PROBLEM REQUIREMENTS —
Collect every line of the records below that contains the word "Bool".

[Opening GIVEN DATA section]

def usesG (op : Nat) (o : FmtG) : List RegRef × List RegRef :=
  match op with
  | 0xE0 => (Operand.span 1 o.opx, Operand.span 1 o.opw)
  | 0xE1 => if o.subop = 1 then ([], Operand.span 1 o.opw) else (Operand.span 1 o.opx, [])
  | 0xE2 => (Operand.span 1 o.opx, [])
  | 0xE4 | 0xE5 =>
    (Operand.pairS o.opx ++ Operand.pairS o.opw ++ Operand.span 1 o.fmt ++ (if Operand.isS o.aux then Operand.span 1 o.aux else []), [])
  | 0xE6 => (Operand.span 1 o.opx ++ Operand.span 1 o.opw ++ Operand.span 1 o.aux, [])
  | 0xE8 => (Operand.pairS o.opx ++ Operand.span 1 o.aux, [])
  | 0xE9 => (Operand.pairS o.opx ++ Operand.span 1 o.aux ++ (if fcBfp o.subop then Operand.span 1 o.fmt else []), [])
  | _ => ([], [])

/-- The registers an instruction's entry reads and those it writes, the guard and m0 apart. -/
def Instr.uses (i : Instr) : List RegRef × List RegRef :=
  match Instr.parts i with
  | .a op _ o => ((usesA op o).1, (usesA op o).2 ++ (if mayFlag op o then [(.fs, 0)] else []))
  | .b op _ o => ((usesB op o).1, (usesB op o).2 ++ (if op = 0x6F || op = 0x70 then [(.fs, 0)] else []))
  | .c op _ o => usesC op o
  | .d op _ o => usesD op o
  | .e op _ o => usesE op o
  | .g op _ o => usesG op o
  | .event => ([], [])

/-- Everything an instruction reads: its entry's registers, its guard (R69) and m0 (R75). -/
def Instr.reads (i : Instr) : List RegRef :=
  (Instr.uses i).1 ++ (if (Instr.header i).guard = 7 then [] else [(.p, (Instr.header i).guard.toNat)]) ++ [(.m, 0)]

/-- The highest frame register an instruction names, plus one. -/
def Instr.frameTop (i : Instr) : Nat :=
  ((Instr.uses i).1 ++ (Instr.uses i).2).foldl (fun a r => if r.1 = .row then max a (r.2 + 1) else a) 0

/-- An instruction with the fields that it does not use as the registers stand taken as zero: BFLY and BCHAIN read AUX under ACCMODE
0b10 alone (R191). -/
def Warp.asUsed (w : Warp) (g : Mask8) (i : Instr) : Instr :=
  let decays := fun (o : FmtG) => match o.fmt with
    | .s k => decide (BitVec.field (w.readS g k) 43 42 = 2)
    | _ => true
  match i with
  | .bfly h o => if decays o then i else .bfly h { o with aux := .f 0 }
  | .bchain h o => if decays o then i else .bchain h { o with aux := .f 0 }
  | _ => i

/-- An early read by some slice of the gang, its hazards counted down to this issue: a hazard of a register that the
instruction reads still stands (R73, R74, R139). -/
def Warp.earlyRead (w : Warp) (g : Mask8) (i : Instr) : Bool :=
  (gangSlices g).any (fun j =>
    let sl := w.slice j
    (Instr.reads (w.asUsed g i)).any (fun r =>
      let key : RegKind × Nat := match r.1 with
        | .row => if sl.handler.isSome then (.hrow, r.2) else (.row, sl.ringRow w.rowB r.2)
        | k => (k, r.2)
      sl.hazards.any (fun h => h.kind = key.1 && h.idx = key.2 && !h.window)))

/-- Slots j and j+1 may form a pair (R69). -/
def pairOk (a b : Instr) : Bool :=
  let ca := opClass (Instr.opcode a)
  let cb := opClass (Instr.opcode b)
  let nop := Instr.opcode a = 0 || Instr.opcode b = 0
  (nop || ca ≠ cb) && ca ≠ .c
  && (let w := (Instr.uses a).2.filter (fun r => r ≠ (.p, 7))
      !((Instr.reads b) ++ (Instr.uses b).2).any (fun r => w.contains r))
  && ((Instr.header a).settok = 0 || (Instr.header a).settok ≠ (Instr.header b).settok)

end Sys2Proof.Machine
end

[Closing GIVEN DATA section]
[Opening GIVEN DATA section]

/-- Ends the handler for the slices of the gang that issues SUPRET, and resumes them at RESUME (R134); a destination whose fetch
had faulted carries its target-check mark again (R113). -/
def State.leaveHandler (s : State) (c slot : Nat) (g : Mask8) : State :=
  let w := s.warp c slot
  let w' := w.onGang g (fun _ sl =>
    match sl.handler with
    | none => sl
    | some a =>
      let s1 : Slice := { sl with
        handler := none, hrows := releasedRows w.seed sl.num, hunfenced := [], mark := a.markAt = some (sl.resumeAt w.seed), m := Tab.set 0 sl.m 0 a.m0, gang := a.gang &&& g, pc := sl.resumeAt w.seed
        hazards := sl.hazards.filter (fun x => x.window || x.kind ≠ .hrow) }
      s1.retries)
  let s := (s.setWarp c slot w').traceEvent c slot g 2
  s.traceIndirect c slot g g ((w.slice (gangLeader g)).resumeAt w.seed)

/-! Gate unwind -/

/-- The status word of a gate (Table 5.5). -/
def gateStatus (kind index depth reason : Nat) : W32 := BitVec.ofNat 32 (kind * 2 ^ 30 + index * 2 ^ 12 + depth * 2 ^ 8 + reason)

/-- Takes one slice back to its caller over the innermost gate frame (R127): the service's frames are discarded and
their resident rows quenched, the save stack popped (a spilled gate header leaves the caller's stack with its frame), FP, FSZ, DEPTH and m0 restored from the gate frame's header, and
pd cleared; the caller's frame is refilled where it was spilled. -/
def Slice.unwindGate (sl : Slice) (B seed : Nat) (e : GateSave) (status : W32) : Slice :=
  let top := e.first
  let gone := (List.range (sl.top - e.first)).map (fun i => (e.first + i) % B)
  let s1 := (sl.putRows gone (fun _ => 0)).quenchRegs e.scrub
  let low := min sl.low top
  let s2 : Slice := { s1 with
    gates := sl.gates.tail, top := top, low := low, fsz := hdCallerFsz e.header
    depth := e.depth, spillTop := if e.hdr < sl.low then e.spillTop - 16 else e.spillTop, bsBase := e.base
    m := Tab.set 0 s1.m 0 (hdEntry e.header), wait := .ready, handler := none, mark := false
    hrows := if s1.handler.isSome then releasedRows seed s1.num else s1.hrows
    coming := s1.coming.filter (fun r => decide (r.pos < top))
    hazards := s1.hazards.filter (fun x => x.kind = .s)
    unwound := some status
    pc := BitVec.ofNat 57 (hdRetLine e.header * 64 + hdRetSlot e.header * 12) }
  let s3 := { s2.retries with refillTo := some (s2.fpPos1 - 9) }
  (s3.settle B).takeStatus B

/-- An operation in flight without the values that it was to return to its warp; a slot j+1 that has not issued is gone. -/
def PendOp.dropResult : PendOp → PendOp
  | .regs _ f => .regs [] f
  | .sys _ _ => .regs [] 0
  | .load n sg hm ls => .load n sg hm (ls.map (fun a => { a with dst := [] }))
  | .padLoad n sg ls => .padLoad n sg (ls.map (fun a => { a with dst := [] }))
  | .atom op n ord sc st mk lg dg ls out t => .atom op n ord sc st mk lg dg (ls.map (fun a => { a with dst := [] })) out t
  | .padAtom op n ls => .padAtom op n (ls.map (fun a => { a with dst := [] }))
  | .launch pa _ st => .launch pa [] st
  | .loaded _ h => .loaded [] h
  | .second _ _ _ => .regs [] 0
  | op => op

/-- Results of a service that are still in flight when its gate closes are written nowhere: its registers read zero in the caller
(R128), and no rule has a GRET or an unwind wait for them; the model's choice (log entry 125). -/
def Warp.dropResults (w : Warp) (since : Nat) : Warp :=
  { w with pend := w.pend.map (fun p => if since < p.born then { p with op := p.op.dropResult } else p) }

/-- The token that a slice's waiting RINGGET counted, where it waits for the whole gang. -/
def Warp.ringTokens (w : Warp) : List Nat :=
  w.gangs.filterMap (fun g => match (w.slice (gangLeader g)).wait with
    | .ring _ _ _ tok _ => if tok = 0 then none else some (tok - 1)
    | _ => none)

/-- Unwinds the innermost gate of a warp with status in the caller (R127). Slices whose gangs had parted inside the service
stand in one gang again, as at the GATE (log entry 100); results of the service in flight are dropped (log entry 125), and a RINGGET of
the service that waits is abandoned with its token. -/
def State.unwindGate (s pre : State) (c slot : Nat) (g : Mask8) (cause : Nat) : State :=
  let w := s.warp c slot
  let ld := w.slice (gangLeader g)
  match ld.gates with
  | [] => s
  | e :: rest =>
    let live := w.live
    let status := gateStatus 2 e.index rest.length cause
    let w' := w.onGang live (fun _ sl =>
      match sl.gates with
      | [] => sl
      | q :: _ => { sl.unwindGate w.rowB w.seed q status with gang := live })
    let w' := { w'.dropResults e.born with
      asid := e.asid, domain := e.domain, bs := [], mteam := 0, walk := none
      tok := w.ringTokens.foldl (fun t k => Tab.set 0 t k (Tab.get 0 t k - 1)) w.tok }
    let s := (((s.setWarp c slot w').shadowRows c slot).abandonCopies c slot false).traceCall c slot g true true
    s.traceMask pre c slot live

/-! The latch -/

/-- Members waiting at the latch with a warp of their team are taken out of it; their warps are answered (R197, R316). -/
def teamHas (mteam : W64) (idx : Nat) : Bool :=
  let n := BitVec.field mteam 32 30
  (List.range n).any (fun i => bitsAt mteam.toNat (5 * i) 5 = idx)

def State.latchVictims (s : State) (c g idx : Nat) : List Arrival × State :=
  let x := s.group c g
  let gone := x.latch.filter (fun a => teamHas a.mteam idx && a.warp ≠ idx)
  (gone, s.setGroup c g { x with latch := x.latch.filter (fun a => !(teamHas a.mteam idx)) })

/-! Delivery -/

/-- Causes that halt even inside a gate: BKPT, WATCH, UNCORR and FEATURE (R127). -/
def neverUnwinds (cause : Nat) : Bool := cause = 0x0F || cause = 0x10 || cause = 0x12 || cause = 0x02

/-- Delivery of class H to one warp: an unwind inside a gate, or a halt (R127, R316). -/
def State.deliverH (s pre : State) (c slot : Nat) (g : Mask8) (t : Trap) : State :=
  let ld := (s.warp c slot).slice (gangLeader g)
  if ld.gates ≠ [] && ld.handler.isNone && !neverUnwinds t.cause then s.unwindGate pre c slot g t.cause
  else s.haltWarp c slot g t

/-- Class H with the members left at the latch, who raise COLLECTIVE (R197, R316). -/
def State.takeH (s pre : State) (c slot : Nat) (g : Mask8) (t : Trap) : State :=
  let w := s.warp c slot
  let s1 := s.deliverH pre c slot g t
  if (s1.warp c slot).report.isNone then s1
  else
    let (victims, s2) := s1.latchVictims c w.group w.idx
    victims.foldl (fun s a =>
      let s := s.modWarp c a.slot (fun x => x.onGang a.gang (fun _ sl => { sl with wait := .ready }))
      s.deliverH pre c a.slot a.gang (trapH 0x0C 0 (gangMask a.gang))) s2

[Closing GIVEN DATA section]

ANSWER SPACE —
def Warp.earlyRead (w : Warp) (g : Mask8) (i : Instr) : Bool :=
def pairOk (a b : Instr) : Bool :=
def teamHas (mteam : W64) (idx : Nat) : Bool :=
def neverUnwinds (cause : Nat) : Bool := cause = 0x0F || cause = 0x10 || cause = 0x12 || cause = 0x02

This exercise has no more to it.